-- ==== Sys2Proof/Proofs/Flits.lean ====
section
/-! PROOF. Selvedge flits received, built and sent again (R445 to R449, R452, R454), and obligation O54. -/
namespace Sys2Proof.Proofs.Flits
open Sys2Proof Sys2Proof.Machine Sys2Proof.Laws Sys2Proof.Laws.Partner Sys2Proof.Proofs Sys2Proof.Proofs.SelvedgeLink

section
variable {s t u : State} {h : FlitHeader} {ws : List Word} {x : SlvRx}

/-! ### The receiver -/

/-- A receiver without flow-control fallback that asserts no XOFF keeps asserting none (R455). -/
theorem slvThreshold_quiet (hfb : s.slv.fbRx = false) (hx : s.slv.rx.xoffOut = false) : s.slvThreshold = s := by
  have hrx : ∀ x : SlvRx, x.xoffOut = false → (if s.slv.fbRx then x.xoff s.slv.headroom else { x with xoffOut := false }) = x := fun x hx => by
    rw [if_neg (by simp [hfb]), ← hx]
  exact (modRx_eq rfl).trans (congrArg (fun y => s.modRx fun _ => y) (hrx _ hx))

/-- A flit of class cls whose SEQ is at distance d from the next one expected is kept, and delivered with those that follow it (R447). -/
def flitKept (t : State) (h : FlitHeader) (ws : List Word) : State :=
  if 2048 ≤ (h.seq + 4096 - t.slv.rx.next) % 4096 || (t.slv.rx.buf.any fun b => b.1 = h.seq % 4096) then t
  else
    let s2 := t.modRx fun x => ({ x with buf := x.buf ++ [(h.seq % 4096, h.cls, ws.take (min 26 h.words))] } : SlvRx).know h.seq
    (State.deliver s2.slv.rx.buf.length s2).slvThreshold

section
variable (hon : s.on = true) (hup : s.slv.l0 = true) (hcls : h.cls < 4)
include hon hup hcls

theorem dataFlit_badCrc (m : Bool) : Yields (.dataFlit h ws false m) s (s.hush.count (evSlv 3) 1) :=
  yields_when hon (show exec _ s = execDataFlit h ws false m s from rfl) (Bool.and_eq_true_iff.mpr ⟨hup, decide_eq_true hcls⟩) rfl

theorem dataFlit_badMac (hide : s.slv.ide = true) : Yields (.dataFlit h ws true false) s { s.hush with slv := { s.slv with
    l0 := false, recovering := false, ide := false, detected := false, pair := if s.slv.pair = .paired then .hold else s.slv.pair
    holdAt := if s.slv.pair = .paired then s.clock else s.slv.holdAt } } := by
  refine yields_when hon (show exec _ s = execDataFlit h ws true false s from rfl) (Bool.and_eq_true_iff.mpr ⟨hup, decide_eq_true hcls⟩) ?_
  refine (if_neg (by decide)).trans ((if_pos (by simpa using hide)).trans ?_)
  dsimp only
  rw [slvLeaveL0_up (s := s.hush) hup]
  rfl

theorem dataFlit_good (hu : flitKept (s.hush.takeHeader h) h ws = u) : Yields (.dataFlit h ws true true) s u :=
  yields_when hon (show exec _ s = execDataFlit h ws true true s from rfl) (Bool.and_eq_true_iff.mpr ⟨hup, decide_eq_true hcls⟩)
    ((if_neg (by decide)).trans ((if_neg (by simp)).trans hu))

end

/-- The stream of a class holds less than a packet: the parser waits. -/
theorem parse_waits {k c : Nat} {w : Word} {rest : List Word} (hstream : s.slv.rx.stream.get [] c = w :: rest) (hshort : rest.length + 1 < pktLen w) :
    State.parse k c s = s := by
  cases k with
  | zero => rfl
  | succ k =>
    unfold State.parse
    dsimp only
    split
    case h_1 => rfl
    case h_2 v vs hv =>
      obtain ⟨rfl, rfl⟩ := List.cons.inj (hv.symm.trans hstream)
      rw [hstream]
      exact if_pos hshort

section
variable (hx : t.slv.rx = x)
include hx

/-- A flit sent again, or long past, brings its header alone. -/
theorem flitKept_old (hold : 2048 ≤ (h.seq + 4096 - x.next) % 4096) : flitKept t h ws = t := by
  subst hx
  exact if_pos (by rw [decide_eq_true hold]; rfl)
---
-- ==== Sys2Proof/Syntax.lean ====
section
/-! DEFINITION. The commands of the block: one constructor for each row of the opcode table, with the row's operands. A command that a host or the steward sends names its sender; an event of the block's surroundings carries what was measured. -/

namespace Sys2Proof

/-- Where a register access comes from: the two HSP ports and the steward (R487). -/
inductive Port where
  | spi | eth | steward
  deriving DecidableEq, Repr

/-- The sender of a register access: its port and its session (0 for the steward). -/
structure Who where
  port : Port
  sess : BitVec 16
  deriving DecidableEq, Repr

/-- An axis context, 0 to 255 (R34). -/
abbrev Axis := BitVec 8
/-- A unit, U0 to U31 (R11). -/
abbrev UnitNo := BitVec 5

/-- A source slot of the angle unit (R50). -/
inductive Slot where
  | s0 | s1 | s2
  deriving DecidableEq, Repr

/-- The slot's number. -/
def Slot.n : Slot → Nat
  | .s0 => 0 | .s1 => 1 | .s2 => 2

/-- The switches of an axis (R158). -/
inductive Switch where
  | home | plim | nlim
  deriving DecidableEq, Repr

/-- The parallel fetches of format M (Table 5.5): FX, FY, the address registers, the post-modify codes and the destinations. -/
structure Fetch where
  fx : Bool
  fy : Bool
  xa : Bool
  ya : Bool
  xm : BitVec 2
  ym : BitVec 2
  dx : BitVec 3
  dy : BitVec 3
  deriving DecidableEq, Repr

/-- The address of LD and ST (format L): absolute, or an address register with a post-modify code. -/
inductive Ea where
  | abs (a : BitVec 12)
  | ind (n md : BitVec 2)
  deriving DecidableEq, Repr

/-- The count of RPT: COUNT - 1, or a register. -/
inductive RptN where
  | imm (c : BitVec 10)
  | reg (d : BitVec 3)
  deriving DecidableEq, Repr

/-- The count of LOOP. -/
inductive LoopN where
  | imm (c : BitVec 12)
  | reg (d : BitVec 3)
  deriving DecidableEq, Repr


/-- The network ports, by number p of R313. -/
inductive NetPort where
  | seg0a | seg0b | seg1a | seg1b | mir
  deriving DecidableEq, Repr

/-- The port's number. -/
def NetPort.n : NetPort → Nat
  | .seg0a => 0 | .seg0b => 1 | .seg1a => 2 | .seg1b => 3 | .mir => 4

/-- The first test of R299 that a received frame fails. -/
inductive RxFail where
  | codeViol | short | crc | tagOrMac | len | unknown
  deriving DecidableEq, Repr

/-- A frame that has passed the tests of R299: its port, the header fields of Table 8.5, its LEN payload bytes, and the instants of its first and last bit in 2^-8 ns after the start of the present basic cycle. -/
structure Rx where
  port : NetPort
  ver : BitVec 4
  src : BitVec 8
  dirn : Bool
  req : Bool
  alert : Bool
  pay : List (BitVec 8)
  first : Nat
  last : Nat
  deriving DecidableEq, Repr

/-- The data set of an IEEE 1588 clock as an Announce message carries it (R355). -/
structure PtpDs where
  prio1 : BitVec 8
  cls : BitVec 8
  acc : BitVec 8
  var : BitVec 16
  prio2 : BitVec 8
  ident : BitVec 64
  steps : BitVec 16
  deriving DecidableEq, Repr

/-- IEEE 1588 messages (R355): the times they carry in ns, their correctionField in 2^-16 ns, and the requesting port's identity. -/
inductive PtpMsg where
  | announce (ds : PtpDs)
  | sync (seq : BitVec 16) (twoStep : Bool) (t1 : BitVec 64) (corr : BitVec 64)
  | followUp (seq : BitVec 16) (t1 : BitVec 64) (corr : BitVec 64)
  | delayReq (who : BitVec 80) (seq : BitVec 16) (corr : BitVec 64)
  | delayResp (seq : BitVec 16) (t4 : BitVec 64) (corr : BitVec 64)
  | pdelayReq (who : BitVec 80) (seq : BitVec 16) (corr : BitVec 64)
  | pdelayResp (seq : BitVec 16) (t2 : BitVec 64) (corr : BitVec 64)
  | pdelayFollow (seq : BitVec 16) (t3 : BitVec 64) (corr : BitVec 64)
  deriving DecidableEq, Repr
...
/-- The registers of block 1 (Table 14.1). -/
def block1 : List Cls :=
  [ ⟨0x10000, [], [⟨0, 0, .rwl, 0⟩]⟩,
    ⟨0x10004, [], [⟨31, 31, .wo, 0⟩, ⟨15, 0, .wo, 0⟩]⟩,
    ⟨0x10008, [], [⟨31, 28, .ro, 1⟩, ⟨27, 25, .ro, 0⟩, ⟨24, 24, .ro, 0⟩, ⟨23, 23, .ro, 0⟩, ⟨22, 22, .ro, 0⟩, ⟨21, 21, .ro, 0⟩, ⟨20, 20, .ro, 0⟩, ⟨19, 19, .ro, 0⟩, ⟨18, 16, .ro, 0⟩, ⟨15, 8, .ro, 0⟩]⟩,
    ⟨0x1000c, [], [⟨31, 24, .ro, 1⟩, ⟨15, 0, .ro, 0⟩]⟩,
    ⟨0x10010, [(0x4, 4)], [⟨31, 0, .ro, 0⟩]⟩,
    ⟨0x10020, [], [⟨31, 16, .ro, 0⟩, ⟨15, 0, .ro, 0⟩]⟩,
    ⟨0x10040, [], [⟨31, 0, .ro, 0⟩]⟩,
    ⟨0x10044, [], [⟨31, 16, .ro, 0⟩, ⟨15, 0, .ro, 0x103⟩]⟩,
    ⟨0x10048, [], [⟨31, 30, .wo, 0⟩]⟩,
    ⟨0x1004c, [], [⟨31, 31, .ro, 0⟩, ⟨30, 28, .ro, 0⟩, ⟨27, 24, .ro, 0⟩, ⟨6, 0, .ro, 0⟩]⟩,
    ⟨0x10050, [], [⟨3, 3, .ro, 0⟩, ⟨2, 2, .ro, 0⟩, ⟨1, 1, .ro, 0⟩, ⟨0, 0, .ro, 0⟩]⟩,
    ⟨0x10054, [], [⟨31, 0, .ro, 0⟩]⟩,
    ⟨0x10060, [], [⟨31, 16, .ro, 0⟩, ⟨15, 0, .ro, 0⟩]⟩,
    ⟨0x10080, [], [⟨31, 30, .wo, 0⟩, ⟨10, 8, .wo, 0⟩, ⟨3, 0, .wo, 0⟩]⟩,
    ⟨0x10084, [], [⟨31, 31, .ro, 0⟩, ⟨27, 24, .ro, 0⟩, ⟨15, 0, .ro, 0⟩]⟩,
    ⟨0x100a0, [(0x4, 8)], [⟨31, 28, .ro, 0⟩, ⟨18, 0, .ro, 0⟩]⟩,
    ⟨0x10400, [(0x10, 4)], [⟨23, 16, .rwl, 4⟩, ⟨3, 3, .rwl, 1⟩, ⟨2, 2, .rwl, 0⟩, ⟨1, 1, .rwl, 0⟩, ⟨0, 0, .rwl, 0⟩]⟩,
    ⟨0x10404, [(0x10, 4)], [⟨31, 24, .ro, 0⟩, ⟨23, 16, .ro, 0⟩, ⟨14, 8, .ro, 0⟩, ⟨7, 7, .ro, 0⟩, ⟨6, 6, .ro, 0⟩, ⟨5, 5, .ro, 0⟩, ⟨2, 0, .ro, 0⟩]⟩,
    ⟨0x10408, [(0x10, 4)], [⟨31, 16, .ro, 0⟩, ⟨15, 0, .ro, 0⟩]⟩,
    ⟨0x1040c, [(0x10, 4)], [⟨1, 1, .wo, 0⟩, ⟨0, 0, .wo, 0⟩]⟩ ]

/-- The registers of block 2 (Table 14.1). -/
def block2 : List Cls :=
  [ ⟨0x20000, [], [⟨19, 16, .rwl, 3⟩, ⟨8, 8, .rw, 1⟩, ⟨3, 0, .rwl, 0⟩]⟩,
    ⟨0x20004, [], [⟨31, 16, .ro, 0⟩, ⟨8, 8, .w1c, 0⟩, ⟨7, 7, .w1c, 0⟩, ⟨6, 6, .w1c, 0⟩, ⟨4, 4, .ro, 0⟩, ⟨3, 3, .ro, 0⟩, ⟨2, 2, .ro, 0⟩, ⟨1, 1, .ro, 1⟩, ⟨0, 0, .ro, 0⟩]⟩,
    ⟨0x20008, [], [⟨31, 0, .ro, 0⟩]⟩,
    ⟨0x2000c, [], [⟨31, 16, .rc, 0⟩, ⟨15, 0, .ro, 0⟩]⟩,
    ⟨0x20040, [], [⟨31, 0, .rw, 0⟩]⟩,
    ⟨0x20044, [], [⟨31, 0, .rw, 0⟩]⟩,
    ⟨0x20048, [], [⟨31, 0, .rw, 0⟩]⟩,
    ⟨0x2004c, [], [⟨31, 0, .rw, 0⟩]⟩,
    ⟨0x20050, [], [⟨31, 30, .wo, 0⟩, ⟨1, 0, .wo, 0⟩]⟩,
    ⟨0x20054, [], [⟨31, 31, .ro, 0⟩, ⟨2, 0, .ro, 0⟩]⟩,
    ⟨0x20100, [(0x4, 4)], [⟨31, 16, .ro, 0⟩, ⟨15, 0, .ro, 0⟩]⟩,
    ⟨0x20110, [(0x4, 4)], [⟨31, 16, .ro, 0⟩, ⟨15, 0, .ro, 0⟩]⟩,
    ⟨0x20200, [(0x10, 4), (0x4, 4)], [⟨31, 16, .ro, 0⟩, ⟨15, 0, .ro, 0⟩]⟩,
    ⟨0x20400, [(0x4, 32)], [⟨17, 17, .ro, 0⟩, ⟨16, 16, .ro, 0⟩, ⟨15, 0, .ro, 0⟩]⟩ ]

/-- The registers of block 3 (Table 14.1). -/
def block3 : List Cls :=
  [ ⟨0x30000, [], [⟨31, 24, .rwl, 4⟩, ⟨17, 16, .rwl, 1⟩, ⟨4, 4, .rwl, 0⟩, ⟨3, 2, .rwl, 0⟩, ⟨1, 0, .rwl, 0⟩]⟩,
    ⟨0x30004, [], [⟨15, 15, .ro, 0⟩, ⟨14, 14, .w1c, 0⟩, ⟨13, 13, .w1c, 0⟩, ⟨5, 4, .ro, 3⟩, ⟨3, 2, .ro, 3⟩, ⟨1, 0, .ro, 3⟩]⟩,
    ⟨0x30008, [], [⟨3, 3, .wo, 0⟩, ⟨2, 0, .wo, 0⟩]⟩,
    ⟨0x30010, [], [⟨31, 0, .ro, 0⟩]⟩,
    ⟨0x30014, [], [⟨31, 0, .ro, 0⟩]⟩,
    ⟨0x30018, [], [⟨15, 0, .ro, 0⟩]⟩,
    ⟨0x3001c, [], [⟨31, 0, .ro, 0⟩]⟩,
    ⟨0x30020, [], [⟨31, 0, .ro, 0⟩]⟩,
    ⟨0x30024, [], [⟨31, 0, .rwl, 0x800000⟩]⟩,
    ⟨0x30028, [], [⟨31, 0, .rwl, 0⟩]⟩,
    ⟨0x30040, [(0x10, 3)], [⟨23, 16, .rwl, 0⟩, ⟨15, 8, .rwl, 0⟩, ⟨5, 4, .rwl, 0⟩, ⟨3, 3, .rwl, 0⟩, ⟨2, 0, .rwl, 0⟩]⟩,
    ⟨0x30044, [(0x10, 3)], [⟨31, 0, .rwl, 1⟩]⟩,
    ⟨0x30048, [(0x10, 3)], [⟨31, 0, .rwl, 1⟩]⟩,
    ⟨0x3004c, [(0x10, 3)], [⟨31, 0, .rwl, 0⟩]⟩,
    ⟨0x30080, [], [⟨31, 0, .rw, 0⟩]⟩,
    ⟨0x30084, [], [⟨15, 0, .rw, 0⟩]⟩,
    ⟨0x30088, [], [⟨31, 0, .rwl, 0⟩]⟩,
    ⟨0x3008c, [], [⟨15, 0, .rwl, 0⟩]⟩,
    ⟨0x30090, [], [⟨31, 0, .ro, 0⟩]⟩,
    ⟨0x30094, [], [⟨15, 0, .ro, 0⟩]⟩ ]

THE PROBLEM:
Within the records, filter for lines that contain the word "last" and show each one.

SOLUTION FOR THIS EXERCISE:
/-- A frame that has passed the tests of R299: its port, the header fields of Table 8.5, its LEN payload bytes, and the instants of its first and last bit in 2^-8 ns after the start of the present basic cycle. -/
  last : Nat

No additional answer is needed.